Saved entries
/-- What a request needs of its line. -/
structure Ask where
  home : Nat
  line : Nat
  /-- update-only copies are recalled first (R85) -/
  rcl : Bool := true
  /-- the line must stand in the slice; an absent one is filled from memory -/
  hold : Bool := true
  fill : Bool := true
  /-- a line filled for it is placed first for replacement (R141) -/
  stream : Bool := false
  /-- it comes through a mapping of the line, or through a policy of its own (R59) -/
  note : Bool := true
deriving DecidableEq, Repr

/-- A request e reaches its home slice: it waits behind earlier requests of the line and while the line is busy (R84). In
its turn it may be refused, with no other effect (R91); or update-only copies are recalled first (R85); or an absent line
comes in, once the slice has a place for it. Then k performs it. -/
def atSliceWith (a : Ask) (e : Instr) (s : State) (refuse : State → Option State) (k : State → Out) : Out :=
  let l := s.sline a.home a.line
  let wait := fun (s : State) => s.modSline a.home a.line (fun l =>
    { l with waiters := if l.waiters.contains e then l.waiters else l.waiters ++ [e] })
  let leave := fun (s : State) => s.modSline a.home a.line (fun l => { l with waiters := l.waiters.erase e })
  if l.state = .busy || (l.waiters.head?.any (fun h => h ≠ e)) then .next (wait s)
  else match refuse s with
    | some s' => .next (afterTurn a.home a.line (leave s'))
    | none =>
      if a.rcl && l.uo ≠ 0 then .next (recallCopies a.home a.line (wait s))
      else if a.hold && l.state = .inv && 2048 ≤ (s.slice a.home).taken then .next (wakeRoom a.home (sliceEvict a.home (wait s)))
      else if a.hold && a.fill && l.state = .inv then
        .next ((wait (s.modSline a.home a.line (fun l => { l with state := .busy, first := a.stream }))).push
          [.sliceFillComplete a.home a.line])
      else
        let s := if a.hold && l.state = .inv then s.modSline a.home a.line (fun l => { l with state := .cln }) else s
        match k (if a.note then noteHome a.home a.line (leave s) else leave s) with
        | .next s => .next (afterTurn a.home a.line s)
        | o => o

/-- A request that nothing refuses. -/
def atSlice (home line : Nat) (rcl : Bool) (e : Instr) (s : State) (k : State → Out) : Out :=
  atSliceWith { home := home, line := line, rcl := rcl } e s (fun _ => none) k

/-- SLICE_FILL_COMPLETE (R84): the line is clean and the waiting requests proceed. ECC may have corrected an error in
what memory held, which is counted, or have found one that it cannot correct, which poisons the line (R58). -/
def execSliceFillComplete (home line : Nat) (s : State) : Out :=
  if (s.sline home line).state = .busy then
    let found := Config.eccError s.free
    let s := { s with
      free := s.free + 1
      corrected := if found = 1 then s.corrected + 1 else s.corrected
      poison := if found = 2 && !s.poison.contains line then s.poison ++ [line] else s.poison }
    .next (afterTurn home line (s.modSline home line (fun l => { l with state := .cln, dirty := false })))
  else .fault .noSuchUnit

/-- SLICE_WRITE_BACK_COMPLETE (R84): the evicted line is gone; a request that came for it meanwhile brings it back. -/
def execSliceWriteBackComplete (home line : Nat) (s : State) : Out :=
  if (s.sline home line).state = .busy then .next (wakeRoom home (dropLine home line false s))
  else .fault .noSuchUnit

/-! ## Requests that are given up -/

/-- The operation that an event belongs to. -/
def eventOp (e : Instr) : Option Nat :=
  match e with
  | .sliceLoad r | .sliceStore r | .sliceAtomic r | .checkRequest r | .updateOnlyObtain r | .replyArrival r => some r.op
  | .remoteWriteApply o | .tokenApply o | .emptyRequestApply o | .mintRequestApply o | .imageWrite o | .pushReservation o
  | .pushWrite o | .popReservation o | .popRead o | .heldRequestResend o | .ksendTokenSend o
  | .copyDescriptorEnqueue o | .copyQueryRequest o | .mmaExecute o | .acczExecute o | .accldExecute o | .accrdExecute o
  | .accqExecute o | .drainExecute o | .partnerScratchpadAccess o | .pubvApply o | .vchkRead o => some o
  | .copyChunk o _ => some o
  | .xshflPosting o _ => some o
  | .xshflDelivery o _ _ => some o
  | _ => none

/-- One line without the waiting requests that p names. -/
def purgeLine (p : Instr → Bool) (home line : Nat) (s : State) : State :=
  let l := s.sline home line
  if l.waiters.any p then
    let first := l.waiters.head?.any p
    let s := s.modSline home line (fun l => { l with waiters := l.waiters.filter (fun e => !p e) })
    if first && l.state ≠ .busy then afterTurn home line s else s
  else s

/-- Events that will not take place: dropped from the agenda, from the slices' queues and from the held requests. -/
def purgeEvents (p : Instr → Bool) (s : State) : State :=
  let slices : Tab Slice := s.slices.map (fun (e : Nat × Slice) => (e.1, { e.2 with held := e.2.held.filter (fun x => !p x) }))
  let s := { s with
    agenda := s.agenda.filter (fun e => !p e), slices := slices
    trips := s.trips.filter (fun t => !p t.e), pins := s.pins.filter (fun x => !p x.e) }
  s.slices.foldl (fun s e => e.2.lines.foldl (fun s l => purgeLine p e.1 l.1 s) s) s

/-- An event that waits at lines no longer matters. -/
def forget (e : Instr) (s : State) : State := purgeEvents (fun x => x = e) s

/-! ## Scopes, tags, watches -/

/-- The instance of a scope that holds a core (R91, R115). -/
def instOf (scope core : Nat) : Nat :=
  match scope with
  | 0 => core
  | 1 => core / 2
  | 2 => core / 16
  | _ => 0

/-- Contains of R91. -/
def contains (s1 i1 s2 i2 : Nat) : Bool :=
  if s1 < s2 then false
  else match s1 with
    | 0 => i1 = i2
    | 1 => i1 = (if s2 = 0 then i2 / 2 else i2)
    | 2 => i1 = (match s2 with | 0 => i2 / 16 | 1 => i2 / 8 | _ => i2)
    | _ => true

/-- The record as a fault reports it (R90). -/
def syncWord (r : SyncRec) : Dword :=
  BitVec.ofNat 64 (2 ^ 63 + r.scope * 2 ^ 60 + r.inst * 2 ^ 53 + r.line)

/-- A checked access: the new table, or the record that refuses it (R91). A set of 4 replaces its least recently used
record (R90). -/
def scopeCheck (s : State) (home line scope inst : Nat) : Except SyncRec State :=
  let t := (s.slice home).sync
  match t.find? (fun r => r.line = line) with
  | some r =>
    if contains scope inst r.scope r.inst then
      .ok (s.modSlice home (fun sl => { sl with sync := sl.sync.filter (fun x => x.line ≠ line) ++ [⟨scope, inst, line⟩] }))
    else .error r
  | none =>
    let set := t.filter (fun r => r.line % 1024 = line % 1024)
    let t := if set.length < 4 then t else (match set.head? with | some r => t.erase r | none => t)
    .ok (s.modSlice home (fun sl => { sl with sync := t ++ [⟨scope, inst, line⟩] }))

/-- A conditional request held at a slice concerns the line (R333). -/
def heldOn (s : State) (line : Nat) (e : Instr) : Bool :=
  match e with
  | .pushWrite id | .popRead id => (s.ops.find? id).any (fun o => o.parts.any (fun p => p.line = line && !p.done))
  | _ => false

/-- A line newer than memory. -/
def SliceLine.dirtied (l : SliceLine) : SliceLine :=
  match l.state with
  | .inv => l
  | .busy => { l with dirty := true }
  | _ => { l with state := .dty }

/-- A request has changed the line: its tag rises (R86), it is dirty (R84), its watches wake (R311), and the requests
held for it are tested again (R333). -/
def lineChanged (home line : Nat) (s : State) : State :=
  let woken := (s.slice home).watches.filter (fun w => w.line = line)
  let s := { s with tags := s.tags.modify 0 line (· + 1) }
  let s := s.modSlice home (fun sl => { sl with watches := sl.watches.filter (fun w => w.line ≠ line) })
  let s := s.modSline home line SliceLine.dirtied
  let again := (s.slice home).held.filter (heldOn s line)
  let s := s.modSlice home (fun sl => { sl with held := sl.held.filter (fun e => !heldOn s line e) })
  s.push (woken.map (fun w => .wokenDelivery w.split) ++ again)

/-- The team runs on its cores, or is being saved from them. -/
def Team.onCore (t : Team) : Bool := t.status = .running || t.status = .raised || t.status = .skidding || t.status = .saving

## Task instructions:
Please set down again, word for word, only the lines from the start of the entries through the line with "busy (R84). In", both ends included.

## Output of the exercise:
/-- What a request needs of its line. -/
structure Ask where
  home : Nat
  line : Nat
  /-- update-only copies are recalled first (R85) -/
  rcl : Bool := true
  /-- the line must stand in the slice; an absent one is filled from memory -/
  hold : Bool := true
  fill : Bool := true
  /-- a line filled for it is placed first for replacement (R141) -/
  stream : Bool := false
  /-- it comes through a mapping of the line, or through a policy of its own (R59) -/
  note : Bool := true
deriving DecidableEq, Repr

/-- A request e reaches its home slice: it waits behind earlier requests of the line and while the line is busy (R84). In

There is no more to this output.